GIVEN DATA:

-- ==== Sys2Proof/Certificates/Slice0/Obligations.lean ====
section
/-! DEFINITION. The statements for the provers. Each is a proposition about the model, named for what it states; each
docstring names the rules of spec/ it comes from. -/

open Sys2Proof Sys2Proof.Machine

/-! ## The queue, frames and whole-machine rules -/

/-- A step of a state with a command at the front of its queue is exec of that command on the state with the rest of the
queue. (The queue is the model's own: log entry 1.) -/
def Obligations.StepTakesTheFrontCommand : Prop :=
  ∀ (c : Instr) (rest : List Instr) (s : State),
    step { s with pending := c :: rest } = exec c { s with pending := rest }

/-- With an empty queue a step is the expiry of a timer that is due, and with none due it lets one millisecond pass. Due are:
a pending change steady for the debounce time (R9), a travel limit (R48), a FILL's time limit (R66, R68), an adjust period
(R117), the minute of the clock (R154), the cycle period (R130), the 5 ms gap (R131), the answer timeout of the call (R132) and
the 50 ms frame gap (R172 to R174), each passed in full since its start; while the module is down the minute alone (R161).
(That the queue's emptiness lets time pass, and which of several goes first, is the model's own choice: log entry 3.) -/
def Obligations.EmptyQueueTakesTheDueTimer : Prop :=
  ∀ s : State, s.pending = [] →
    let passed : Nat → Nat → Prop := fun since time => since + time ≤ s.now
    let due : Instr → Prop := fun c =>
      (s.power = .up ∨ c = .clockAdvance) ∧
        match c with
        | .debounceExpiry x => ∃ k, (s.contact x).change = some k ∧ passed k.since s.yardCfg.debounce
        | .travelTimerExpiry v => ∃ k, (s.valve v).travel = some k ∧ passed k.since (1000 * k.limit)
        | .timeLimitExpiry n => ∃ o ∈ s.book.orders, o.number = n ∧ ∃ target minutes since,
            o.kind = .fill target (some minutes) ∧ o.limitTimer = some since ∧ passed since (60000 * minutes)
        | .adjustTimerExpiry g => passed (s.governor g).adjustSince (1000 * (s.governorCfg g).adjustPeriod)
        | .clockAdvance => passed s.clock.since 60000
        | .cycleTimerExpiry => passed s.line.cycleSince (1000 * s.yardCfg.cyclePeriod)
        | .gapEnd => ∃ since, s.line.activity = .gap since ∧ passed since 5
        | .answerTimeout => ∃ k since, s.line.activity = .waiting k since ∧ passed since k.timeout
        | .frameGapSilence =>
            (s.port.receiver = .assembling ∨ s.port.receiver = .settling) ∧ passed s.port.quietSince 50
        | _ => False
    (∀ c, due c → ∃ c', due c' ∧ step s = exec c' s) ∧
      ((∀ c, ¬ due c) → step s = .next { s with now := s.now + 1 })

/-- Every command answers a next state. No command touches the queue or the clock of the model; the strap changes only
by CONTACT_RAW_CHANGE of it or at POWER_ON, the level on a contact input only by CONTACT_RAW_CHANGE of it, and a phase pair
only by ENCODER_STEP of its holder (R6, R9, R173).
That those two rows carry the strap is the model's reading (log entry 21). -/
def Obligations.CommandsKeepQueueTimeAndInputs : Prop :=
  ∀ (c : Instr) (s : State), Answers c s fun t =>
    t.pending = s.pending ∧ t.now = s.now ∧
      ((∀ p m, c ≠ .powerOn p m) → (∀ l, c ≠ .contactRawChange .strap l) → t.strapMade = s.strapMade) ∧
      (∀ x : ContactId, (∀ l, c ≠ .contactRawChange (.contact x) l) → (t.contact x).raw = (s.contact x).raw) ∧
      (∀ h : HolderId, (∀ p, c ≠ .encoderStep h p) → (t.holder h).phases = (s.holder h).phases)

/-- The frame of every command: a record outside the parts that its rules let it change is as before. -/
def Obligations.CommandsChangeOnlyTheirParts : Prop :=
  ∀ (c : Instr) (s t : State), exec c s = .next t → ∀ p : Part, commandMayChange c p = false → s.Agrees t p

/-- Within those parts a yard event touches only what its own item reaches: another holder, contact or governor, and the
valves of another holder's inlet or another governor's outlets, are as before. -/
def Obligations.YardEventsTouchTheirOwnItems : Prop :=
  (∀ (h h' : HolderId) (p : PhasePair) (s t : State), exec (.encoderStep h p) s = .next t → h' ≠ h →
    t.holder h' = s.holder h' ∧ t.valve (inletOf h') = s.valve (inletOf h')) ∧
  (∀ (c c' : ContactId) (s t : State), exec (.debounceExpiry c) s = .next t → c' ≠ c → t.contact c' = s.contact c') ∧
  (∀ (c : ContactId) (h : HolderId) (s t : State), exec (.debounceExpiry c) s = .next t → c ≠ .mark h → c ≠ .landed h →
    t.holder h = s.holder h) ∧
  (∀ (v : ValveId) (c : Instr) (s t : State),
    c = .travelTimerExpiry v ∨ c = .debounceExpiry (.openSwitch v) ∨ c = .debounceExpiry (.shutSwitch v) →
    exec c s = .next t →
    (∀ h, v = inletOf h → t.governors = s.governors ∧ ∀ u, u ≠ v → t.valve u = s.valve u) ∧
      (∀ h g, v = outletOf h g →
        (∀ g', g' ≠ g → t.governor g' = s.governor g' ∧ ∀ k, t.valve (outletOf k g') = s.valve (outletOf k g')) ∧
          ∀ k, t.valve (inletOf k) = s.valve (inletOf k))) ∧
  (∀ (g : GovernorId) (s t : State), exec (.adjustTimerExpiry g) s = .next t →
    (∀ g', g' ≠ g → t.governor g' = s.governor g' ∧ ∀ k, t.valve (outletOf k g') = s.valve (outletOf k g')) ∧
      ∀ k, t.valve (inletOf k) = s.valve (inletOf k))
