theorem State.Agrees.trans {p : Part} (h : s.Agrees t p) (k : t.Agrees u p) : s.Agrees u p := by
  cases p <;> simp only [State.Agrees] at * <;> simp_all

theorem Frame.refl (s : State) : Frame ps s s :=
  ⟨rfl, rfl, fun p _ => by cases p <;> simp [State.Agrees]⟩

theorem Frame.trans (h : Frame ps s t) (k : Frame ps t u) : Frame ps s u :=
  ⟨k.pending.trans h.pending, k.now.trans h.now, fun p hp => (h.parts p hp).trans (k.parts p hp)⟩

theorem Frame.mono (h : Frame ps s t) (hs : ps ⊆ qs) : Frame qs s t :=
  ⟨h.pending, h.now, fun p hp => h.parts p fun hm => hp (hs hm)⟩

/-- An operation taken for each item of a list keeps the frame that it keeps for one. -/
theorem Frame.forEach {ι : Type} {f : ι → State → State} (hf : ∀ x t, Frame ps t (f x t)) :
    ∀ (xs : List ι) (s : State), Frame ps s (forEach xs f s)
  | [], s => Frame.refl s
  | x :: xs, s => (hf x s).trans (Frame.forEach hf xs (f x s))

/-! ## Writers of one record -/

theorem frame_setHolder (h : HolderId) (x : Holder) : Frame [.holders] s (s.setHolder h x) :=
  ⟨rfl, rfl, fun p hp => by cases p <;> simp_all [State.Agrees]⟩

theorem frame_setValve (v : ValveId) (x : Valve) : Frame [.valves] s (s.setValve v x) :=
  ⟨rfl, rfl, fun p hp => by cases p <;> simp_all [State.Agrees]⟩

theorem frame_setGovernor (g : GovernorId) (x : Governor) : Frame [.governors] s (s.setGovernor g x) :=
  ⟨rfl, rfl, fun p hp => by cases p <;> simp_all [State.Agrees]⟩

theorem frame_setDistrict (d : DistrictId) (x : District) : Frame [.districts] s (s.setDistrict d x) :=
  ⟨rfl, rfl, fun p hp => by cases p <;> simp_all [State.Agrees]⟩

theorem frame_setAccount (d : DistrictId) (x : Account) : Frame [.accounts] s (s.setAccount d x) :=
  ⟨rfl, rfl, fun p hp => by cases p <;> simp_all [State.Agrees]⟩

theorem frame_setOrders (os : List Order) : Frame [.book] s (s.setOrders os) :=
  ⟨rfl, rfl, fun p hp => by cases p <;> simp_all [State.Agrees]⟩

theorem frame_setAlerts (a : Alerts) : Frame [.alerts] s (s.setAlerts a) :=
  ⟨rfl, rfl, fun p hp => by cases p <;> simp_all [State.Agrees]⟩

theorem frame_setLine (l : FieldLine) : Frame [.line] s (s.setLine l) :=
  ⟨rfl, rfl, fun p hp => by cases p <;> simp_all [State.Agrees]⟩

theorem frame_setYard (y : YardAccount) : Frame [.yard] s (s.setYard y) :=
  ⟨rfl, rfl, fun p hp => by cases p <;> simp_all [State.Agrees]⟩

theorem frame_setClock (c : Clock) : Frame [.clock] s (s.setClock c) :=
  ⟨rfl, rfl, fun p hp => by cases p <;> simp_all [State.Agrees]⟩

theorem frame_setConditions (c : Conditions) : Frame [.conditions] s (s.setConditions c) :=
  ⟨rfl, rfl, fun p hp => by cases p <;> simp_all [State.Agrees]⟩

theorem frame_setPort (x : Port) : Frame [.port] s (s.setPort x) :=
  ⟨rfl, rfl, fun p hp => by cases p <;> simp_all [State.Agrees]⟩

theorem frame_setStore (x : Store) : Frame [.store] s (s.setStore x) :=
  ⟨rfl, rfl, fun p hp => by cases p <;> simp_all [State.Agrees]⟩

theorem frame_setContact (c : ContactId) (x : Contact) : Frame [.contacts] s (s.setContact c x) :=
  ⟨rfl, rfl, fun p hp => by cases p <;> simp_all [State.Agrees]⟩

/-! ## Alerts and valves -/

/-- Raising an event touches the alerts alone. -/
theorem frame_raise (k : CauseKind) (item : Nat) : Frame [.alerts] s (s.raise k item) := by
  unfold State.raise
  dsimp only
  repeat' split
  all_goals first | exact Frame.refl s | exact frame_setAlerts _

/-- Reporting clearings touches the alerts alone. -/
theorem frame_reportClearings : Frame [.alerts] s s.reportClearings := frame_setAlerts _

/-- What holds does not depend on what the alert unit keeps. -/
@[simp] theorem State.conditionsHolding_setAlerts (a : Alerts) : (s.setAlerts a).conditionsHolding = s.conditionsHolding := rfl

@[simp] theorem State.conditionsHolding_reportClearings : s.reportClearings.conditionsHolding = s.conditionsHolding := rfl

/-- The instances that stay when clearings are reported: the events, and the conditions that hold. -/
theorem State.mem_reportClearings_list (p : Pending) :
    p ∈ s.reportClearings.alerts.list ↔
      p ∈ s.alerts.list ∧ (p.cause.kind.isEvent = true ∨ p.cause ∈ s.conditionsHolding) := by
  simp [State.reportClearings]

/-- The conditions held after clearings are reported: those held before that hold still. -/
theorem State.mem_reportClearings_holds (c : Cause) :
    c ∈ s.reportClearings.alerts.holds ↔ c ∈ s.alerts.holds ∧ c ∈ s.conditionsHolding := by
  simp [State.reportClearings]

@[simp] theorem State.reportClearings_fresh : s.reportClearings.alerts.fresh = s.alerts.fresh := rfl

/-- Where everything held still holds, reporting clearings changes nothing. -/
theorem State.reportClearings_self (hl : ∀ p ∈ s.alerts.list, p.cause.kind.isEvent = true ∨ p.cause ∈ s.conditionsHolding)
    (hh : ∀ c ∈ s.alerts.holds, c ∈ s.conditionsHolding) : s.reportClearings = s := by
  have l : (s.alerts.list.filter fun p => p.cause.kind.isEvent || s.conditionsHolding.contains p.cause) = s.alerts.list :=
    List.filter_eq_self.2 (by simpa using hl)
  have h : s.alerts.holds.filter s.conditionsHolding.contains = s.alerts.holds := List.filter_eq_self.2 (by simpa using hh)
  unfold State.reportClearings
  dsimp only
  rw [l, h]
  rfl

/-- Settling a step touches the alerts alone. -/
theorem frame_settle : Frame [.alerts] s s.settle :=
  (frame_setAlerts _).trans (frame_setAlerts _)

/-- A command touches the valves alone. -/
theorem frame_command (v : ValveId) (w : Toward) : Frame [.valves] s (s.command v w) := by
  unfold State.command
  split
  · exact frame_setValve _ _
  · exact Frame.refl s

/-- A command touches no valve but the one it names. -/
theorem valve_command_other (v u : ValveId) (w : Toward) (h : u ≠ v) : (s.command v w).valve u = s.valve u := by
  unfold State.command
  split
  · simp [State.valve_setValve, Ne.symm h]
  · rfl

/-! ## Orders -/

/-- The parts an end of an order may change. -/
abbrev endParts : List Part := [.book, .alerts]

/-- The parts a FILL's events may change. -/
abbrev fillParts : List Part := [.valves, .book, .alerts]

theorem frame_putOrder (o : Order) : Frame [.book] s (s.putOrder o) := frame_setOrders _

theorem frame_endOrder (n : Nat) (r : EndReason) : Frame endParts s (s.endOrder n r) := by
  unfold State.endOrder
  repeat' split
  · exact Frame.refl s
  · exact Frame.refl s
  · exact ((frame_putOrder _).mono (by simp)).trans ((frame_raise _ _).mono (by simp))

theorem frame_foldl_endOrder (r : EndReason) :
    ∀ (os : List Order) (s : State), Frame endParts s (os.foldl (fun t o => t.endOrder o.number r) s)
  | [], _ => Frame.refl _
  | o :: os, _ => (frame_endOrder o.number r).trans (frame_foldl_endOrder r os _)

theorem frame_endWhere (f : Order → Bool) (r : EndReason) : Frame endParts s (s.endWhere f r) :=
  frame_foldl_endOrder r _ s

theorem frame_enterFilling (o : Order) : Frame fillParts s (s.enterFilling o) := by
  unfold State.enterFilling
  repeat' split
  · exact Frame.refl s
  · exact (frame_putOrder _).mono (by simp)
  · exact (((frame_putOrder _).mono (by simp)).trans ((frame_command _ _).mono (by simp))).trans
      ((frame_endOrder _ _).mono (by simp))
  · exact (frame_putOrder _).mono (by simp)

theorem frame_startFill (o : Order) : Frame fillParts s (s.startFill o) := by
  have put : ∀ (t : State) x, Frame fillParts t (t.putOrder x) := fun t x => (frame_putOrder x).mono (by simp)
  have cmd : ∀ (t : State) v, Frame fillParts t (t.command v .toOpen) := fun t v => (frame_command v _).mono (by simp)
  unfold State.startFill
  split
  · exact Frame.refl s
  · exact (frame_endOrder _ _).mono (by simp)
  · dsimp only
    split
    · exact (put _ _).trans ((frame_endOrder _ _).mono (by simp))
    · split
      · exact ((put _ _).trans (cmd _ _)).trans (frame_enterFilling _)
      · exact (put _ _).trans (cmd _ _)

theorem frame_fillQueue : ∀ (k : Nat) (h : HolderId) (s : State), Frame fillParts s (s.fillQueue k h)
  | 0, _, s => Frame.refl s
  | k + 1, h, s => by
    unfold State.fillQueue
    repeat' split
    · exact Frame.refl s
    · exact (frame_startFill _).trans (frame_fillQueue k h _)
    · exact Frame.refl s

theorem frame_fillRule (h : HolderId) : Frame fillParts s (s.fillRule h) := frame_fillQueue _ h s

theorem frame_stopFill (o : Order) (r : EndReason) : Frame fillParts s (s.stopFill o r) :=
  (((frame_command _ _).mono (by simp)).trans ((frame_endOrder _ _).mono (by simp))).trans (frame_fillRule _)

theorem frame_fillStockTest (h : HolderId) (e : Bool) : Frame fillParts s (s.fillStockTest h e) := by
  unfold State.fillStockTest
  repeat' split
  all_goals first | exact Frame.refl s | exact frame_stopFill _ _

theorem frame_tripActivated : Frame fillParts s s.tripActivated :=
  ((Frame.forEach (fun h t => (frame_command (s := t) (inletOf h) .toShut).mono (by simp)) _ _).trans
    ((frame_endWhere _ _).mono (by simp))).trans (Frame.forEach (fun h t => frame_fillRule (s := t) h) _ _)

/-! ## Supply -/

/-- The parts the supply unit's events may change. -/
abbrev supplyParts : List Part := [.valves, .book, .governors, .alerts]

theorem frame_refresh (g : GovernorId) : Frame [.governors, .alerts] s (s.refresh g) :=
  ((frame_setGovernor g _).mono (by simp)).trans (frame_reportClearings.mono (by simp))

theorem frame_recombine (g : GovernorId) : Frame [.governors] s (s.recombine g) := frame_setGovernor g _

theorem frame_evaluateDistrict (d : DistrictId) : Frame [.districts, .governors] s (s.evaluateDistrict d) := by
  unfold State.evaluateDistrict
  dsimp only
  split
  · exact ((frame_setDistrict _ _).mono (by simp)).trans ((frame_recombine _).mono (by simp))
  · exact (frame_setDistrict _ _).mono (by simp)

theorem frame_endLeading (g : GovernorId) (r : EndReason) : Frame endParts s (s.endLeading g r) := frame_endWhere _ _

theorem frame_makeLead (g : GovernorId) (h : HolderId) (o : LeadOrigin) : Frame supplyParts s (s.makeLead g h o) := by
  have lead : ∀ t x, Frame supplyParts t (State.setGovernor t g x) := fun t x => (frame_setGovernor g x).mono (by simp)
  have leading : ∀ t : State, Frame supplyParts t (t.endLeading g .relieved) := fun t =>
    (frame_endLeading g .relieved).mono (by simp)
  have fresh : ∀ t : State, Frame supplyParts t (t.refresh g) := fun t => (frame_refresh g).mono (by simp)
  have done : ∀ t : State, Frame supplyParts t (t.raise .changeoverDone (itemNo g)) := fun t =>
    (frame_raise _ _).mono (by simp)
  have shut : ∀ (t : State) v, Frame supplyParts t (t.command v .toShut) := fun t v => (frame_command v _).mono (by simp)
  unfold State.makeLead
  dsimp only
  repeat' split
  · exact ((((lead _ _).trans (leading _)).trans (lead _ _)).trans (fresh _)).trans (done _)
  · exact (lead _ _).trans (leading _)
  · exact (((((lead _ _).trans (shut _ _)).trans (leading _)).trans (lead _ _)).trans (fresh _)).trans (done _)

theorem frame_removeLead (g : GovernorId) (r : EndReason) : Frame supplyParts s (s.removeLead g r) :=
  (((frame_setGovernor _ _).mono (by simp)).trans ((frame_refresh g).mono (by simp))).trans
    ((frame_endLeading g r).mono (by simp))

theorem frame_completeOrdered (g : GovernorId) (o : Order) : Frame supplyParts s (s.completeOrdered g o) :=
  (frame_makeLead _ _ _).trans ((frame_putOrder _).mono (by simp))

YOUR TASK:
Nothing but a number, please, for how many lines of the data hold "abbrev".

EXPECTED ANSWER:
3